-- ==== Sys2Proof/Certificates/Slice0/Obligations.lean ====
section
/-! DEFINITION. Sys2Proof/Certificates/Slice0/Obligations.lean: the statements of this model for the provers. -/

namespace Sys2Proof.Ob
open Sys2Proof.Machine

/-- The block is out of reset and not halted, and every outcome has been delivered, as it is between commands. -/
def calm (s : State) : Prop := s.alive = true ∧ s.due = []

/-- The block is in S0 with no entry into another power state under way: every clock runs and nothing has to wake it. -/
def inS0 (s : State) : Prop := s.power.state = 0 ∧ s.power.entering = none

/-- The engines and queues take work, and every outcome has been delivered. -/
def rested (s : State) : Prop := s.running = true ∧ s.due = []

/-- The same in S0. -/
def busy (s : State) : Prop := rested s ∧ inS0 s

/-- A write of entry i.j with bytes v that every gate of R460 lets through to the entry's own checks: the management port serves
it, role, existence, rights and length pass, no segmented write is open in its session, no block fault holds and no life-cycle
transition programs fuses. -/
def passes (s : State) (m : Mgmt) (i j : Nat) (v : Bytes) : Prop :=
  s.serving = true ∧ s.due = [] ∧ s.writeGate m i j = 0 ∧ (s.session (sessionNum m)).buffer = none ∧
  (∃ e, entryRow i j = some e ∧ lengthOk e 0 true v = true) ∧ s.faults.phase = 0 ∧ s.life.confirm ≠ 2

/-- Such a write of an entry that has no stopped unit to wake first, as none has in S0. -/
def granted (s : State) (m : Mgmt) (i j : Nat) (v : Bytes) : Prop := passes s m i j v ∧ s.wakeWrite i j = s

/-- The state after an accepted write whose effect is `u`: its audit record and its OK answer (O: EndOfWrite). -/
def accepted (s u : State) (m : Mgmt) (i j : Nat) (v : Bytes) : State := u.endWrite m i j v (s.roleOf m) (s.keyIdOf m) 0

/-- The state after a write refused with abort code `a`: its audit record, where there is one, and its answer. -/
def turnedAway (s : State) (m : Mgmt) (i j : Nat) (v : Bytes) (a : Nat) : State := s.endWrite m i j v (s.roleOf m) (s.keyIdOf m) a

/-- Nothing but the audit log with its notices, the counters and the outputs differs. -/
def sameButAnswer (s t : State) : Prop := t = { s with agent := t.agent, ctr := t.ctr, out := t.out }

/-- A key-slot command of opcode `op` on slot `i` completed: the registers of the port after it, every other slot as it was, and
nothing else changed but the key store, its counters, the trace, the DRBG instances, the cells of host slots and the counter of
open values; the cipher engine's expanded key and H are as before, or dropped by an ADVANCE or an INVALIDATE. -/
def kspDid (s t : State) (op kind i : Nat) : Prop :=
  t.keys.cmd = op + kind * 256 ∧ t.keys.slotReg = i ∧ t.keys.done = true ∧ t.keys.err = s.keys.err ∧ t.keys.seed = [] ∧
  (∀ j, j ≠ i → t.slot j = s.slot j) ∧ (t.gce = s.gce ∨ (op = 4 ∨ op = 5) ∧ t.gce = { s.gce with key := none, h := [] }) ∧
  t = { s with keys := t.keys, gce := t.gce, ctr := t.ctr, records := t.records, random := t.random, slots := t.slots, freeCount := t.freeCount }

/-- A key-slot command was refused with a cause: ERR is set, KSP_SEED is cleared, and no slot, draw, cell or open value changed. -/
def kspRefused (s t : State) (op kind i cause : Nat) : Prop :=
  t.keys.cmd = op + kind * 256 ∧ t.keys.slotReg = i ∧ t.keys.err = true ∧ t.keys.done = s.keys.done ∧ t.keys.cause = cause ∧
  t.keys.seed = [] ∧ t.keys.slots = s.keys.slots ∧ t.keys.caches = s.keys.caches ∧
  t = { s with keys := t.keys, ctr := t.ctr, records := t.records }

_ _ _

__WHAT THIS TASK INVOLVES__
Retype every entry exactly as it stands.

__ANSWER SECTION__
-- ==== Sys2Proof/Certificates/Slice0/Obligations.lean ====
section
/-! DEFINITION. Sys2Proof/Certificates/Slice0/Obligations.lean: the statements of this model for the provers. -/

namespace Sys2Proof.Ob
open Sys2Proof.Machine

/-- The block is out of reset and not halted, and every outcome has been delivered, as it is between commands. -/
def calm (s : State) : Prop := s.alive = true ∧ s.due = []

/-- The block is in S0 with no entry into another power state under way: every clock runs and nothing has to wake it. -/
def inS0 (s : State) : Prop := s.power.state = 0 ∧ s.power.entering = none

/-- The engines and queues take work, and every outcome has been delivered. -/
def rested (s : State) : Prop := s.running = true ∧ s.due = []

/-- The same in S0. -/
def busy (s : State) : Prop := rested s ∧ inS0 s

/-- A write of entry i.j with bytes v that every gate of R460 lets through to the entry's own checks: the management port serves
it, role, existence, rights and length pass, no segmented write is open in its session, no block fault holds and no life-cycle
transition programs fuses. -/
def passes (s : State) (m : Mgmt) (i j : Nat) (v : Bytes) : Prop :=
  s.serving = true ∧ s.due = [] ∧ s.writeGate m i j = 0 ∧ (s.session (sessionNum m)).buffer = none ∧
  (∃ e, entryRow i j = some e ∧ lengthOk e 0 true v = true) ∧ s.faults.phase = 0 ∧ s.life.confirm ≠ 2

/-- Such a write of an entry that has no stopped unit to wake first, as none has in S0. -/
def granted (s : State) (m : Mgmt) (i j : Nat) (v : Bytes) : Prop := passes s m i j v ∧ s.wakeWrite i j = s

/-- The state after an accepted write whose effect is `u`: its audit record and its OK answer (O: EndOfWrite). -/
def accepted (s u : State) (m : Mgmt) (i j : Nat) (v : Bytes) : State := u.endWrite m i j v (s.roleOf m) (s.keyIdOf m) 0

/-- The state after a write refused with abort code `a`: its audit record, where there is one, and its answer. -/
def turnedAway (s : State) (m : Mgmt) (i j : Nat) (v : Bytes) (a : Nat) : State := s.endWrite m i j v (s.roleOf m) (s.keyIdOf m) a

/-- Nothing but the audit log with its notices, the counters and the outputs differs. -/
def sameButAnswer (s t : State) : Prop := t = { s with agent := t.agent, ctr := t.ctr, out := t.out }

/-- A key-slot command of opcode `op` on slot `i` completed: the registers of the port after it, every other slot as it was, and
nothing else changed but the key store, its counters, the trace, the DRBG instances, the cells of host slots and the counter of
open values; the cipher engine's expanded key and H are as before, or dropped by an ADVANCE or an INVALIDATE. -/
def kspDid (s t : State) (op kind i : Nat) : Prop :=
  t.keys.cmd = op + kind * 256 ∧ t.keys.slotReg = i ∧ t.keys.done = true ∧ t.keys.err = s.keys.err ∧ t.keys.seed = [] ∧
  (∀ j, j ≠ i → t.slot j = s.slot j) ∧ (t.gce = s.gce ∨ (op = 4 ∨ op = 5) ∧ t.gce = { s.gce with key := none, h := [] }) ∧
  t = { s with keys := t.keys, gce := t.gce, ctr := t.ctr, records := t.records, random := t.random, slots := t.slots, freeCount := t.freeCount }

/-- A key-slot command was refused with a cause: ERR is set, KSP_SEED is cleared, and no slot, draw, cell or open value changed. -/
def kspRefused (s t : State) (op kind i cause : Nat) : Prop :=
  t.keys.cmd = op + kind * 256 ∧ t.keys.slotReg = i ∧ t.keys.err = true ∧ t.keys.done = s.keys.done ∧ t.keys.cause = cause ∧
  t.keys.seed = [] ∧ t.keys.slots = s.keys.slots ∧ t.keys.caches = s.keys.caches ∧
  t = { s with keys := t.keys, ctr := t.ctr, records := t.records }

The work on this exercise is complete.